Source information:
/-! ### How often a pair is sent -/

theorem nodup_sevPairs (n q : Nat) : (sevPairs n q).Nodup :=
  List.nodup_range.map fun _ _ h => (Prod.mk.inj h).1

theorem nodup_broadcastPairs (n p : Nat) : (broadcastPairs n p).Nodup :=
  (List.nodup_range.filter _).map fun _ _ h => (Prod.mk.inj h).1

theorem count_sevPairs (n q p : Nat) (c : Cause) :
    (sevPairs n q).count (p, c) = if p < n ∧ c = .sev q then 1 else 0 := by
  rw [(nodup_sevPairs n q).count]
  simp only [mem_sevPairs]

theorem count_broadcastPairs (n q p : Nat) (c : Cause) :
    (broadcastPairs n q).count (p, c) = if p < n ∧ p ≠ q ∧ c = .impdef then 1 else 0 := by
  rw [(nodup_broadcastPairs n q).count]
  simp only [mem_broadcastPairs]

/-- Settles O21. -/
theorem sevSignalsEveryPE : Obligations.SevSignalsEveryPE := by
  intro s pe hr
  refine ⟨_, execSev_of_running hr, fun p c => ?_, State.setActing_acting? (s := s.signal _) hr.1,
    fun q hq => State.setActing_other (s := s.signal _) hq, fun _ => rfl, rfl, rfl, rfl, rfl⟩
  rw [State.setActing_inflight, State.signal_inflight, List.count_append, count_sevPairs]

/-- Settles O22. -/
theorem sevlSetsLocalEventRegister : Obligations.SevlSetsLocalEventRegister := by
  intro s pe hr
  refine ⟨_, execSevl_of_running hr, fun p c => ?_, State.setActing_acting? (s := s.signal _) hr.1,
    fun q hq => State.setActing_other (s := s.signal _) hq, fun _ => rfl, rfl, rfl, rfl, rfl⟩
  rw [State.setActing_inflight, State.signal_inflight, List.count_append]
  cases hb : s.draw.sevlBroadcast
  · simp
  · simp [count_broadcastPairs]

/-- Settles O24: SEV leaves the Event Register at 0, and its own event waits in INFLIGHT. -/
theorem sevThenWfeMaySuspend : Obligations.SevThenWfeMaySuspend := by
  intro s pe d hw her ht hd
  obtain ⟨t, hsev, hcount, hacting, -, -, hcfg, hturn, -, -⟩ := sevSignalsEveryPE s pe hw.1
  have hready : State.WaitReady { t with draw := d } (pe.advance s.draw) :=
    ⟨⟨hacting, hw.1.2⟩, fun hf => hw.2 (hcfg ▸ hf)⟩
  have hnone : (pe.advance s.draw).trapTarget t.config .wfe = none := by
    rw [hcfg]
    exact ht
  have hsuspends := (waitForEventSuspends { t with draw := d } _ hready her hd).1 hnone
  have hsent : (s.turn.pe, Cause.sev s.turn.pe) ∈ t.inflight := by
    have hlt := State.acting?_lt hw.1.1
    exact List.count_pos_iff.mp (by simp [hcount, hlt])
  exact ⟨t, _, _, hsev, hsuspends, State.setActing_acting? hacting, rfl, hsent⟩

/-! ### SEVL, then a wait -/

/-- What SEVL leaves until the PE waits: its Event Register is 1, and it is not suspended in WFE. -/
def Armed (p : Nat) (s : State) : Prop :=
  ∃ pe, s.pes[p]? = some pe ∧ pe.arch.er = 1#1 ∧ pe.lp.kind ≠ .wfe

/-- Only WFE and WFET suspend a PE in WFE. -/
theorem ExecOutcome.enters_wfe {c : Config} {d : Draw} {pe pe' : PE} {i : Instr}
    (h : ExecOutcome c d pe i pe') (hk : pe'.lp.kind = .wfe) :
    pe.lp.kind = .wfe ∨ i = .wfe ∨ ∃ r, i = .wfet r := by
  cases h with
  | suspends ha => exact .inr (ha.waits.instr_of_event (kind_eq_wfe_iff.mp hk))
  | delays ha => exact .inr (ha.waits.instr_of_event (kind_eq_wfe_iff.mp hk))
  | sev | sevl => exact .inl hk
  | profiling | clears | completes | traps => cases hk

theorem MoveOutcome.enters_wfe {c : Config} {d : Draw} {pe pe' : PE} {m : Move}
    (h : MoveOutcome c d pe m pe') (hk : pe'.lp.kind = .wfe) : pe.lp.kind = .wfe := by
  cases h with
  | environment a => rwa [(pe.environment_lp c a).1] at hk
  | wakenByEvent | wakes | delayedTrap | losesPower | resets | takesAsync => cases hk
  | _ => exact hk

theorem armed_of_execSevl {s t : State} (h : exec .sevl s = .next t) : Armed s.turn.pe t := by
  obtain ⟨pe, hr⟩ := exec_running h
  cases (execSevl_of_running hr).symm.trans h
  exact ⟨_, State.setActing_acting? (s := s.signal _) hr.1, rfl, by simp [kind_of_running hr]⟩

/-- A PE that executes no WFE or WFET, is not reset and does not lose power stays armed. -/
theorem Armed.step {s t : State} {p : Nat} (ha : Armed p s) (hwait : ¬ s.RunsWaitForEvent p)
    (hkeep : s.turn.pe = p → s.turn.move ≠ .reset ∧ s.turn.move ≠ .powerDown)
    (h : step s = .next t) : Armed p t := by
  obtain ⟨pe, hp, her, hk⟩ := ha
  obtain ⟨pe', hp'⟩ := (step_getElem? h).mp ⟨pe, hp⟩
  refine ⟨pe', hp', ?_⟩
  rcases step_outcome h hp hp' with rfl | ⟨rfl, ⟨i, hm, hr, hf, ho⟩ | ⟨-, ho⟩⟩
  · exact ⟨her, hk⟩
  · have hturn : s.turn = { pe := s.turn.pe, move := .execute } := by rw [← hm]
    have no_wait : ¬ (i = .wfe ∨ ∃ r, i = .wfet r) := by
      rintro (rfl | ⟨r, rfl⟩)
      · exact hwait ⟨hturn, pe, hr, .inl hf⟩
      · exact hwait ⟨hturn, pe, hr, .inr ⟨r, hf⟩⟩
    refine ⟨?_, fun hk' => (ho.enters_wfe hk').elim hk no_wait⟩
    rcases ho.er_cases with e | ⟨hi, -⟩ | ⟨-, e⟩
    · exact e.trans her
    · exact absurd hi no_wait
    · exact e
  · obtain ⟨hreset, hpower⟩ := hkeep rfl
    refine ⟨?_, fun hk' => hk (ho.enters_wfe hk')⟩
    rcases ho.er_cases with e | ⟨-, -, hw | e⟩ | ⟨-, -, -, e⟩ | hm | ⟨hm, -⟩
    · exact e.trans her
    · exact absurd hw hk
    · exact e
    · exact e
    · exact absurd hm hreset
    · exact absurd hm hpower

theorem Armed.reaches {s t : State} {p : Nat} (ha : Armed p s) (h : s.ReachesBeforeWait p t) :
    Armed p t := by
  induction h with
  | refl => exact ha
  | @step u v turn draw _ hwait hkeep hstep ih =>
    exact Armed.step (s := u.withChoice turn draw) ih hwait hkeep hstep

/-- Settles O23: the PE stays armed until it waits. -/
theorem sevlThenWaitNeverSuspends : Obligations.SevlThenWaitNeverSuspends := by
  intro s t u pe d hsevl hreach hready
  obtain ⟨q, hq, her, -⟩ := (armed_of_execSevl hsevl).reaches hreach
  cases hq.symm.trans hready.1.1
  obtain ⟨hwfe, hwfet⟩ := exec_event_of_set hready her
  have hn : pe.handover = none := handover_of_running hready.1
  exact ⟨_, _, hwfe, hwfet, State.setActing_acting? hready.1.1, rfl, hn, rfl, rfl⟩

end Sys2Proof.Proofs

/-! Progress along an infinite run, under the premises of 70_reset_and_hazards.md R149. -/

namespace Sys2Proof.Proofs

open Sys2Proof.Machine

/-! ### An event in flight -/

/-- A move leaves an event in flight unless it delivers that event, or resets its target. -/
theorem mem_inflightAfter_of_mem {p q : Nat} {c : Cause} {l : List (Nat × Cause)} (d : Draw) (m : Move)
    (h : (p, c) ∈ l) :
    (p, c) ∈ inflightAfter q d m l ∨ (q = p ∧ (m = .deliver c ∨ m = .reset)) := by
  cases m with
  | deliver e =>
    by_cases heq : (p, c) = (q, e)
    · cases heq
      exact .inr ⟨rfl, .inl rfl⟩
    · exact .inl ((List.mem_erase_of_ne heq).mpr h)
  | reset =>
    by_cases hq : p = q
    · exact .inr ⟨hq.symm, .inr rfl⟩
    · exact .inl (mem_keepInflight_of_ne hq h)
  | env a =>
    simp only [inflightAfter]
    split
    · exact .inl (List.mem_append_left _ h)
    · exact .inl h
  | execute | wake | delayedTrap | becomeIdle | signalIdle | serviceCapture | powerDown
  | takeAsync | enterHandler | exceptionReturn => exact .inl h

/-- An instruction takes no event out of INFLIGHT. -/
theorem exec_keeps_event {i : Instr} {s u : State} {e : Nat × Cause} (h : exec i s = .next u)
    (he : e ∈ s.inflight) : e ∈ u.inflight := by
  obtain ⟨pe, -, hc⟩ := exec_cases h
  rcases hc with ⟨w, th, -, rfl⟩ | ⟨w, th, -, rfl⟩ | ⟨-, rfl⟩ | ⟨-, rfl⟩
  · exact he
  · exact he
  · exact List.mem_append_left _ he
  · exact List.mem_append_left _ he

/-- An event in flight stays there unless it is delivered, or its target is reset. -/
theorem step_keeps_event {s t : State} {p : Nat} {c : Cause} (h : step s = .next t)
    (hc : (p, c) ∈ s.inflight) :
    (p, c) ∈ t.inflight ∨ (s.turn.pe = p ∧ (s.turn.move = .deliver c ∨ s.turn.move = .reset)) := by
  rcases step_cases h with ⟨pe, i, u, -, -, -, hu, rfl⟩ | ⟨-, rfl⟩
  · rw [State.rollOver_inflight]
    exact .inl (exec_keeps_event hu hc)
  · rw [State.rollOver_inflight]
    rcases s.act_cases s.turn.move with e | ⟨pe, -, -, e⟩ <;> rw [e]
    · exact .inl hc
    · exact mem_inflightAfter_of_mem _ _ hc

Exercise instructions: Answer with a single number, the count of lines in the data that contain "hcount".

Result for this exercise: 2